#### YOUR ASSIGNMENT:
Pick out every line in the data below that holds "meets".

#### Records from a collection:
------

/-- 43_arithmetic.md R118: the three ways the spec writes the overflow condition agree (the spec marks that as derived),
and V after ADC is it. -/
def Obligations.OverflowIsSignedOverflow : Prop :=
  ∀ (s t : State) (m : Byte), exec (.adcImmediate m) s = .next t →
    (t.flag .v = true ↔ signedSum s.p s.a m < -128 ∨ 127 < signedSum s.p s.a m) ∧
    (t.flag .v = true ↔ s.a.msb = m.msb ∧ t.a.msb ≠ s.a.msb) ∧
    (t.flag .v = true ↔ ((s.a ^^^ t.a) &&& (m ^^^ t.a)).msb = true)

/-- 42_register.md R112: TAX, with its encoding, and the step that runs it or meets the parity-mode fetch fault. -/
def Obligations.TaxCopiesAToX : Prop :=
  encode .tax = [0xAA#8] ∧
  ∀ s : State,
    exec .tax s = .next { s with x := s.a, p := znStatus s.p s.a, pc := s.pc + 1#16 } ∧
    (s.runState = .running → present s s.pc → byteAt s s.pc = 0xAA#8 → step s = exec .tax s) ∧
    (s.runState = .running → ¬ present s s.pc → step s = .next (faultedWith s (.memoryFault s.pc none s.pc)))

/-- 42_register.md R113: INX, with its encoding, and the step that runs it or meets the parity-mode fetch fault. -/
def Obligations.InxIncrementsX : Prop :=
  encode .inx = [0xE8#8] ∧
  ∀ s : State,
    exec .inx s = .next { s with
      x := BitVec.ofNat 8 ((s.x.toNat + 1) % 256)
      p := znStatus s.p (BitVec.ofNat 8 ((s.x.toNat + 1) % 256))
      pc := s.pc + 1#16 } ∧
    (s.runState = .running → present s s.pc → byteAt s s.pc = 0xE8#8 → step s = exec .inx s) ∧
    (s.runState = .running → ¬ present s s.pc → step s = .next (faultedWith s (.memoryFault s.pc none s.pc)))

/-- 44_halt.md R129: BRK halts with PC past its one byte and changes nothing else, also where the byte 0x00 was never
written; from the Halted state there is no step and no access, and no other instruction comes to Halted. -/
def Obligations.BrkHalts : Prop :=
  encode .brk = [0x00#8] ∧
  ∀ s : State,
    exec .brk s = .next { s with pc := s.pc + 1#16, runState := .halted } ∧
    (s.runState = .running → present s s.pc → byteAt s s.pc = 0x00#8 →
      step s = .next { s with pc := s.pc + 1#16, runState := .halted }) ∧
    (s.runState = .running → ¬ present s s.pc → step s = .next (faultedWith s (.memoryFault s.pc none s.pc))) ∧
    (s.runState = .halted → (∀ t, step s ≠ .next t) ∧ s.stepAccesses = []) ∧
    (s.runState = .running → ∀ (i : Instr) (t : State), exec i s = .next t → t.runState = .halted → i = .brk)

/-- Two ADC steps with an LDA between them add 16-bit numbers: LDA keeps the carry (R94), ADC takes and leaves it
(R116, R117). -/
def Obligations.CarryJoinsTwoByteSums : Prop :=
  ∀ (s s1 s2 s3 : State) (u v : Addr),
    s.a = loByte u → s.flag .c = false →
    exec (.adcImmediate (loByte v)) s = .next s1 →
    exec (.ldaImmediate (hiByte u)) s1 = .next s2 →
    exec (.adcImmediate (hiByte v)) s2 = .next s3 →
    hiLo s3.a s1.a = u + v ∧ (s3.flag .c = true ↔ 65536 ≤ u.toNat + v.toNat)

/-! ## Rules over all instructions -/

/-- 10_state.md R29: a flag an instruction's rule does not name is left unchanged. -/
def Obligations.UnnamedFlagsAreKept : Prop :=
  ∀ (i : Instr) (s t : State), exec i s = .next t →
    (i.mnemonic = .sta ∨ i.mnemonic = .brk → t.p = s.p) ∧
    (i.mnemonic = .lda ∨ i.mnemonic = .tax ∨ i.mnemonic = .inx → t.p &&& 0x7D#8 = s.p &&& 0x7D#8) ∧
    (i.mnemonic = .adc → t.p &&& 0x3C#8 = s.p &&& 0x3C#8)

/-- 42_register.md R115: no instruction writes Y. -/
def Obligations.NoInstructionWritesY : Prop :=
  (∀ (i : Instr) (s t : State), exec i s = .next t → t.y = s.y) ∧
  (∀ s t : State, step s = .next t → t.y = s.y)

------

#### EXERCISE OUTPUT:
/-- 42_register.md R112: TAX, with its encoding, and the step that runs it or meets the parity-mode fetch fault. -/
/-- 42_register.md R113: INX, with its encoding, and the step that runs it or meets the parity-mode fetch fault. -/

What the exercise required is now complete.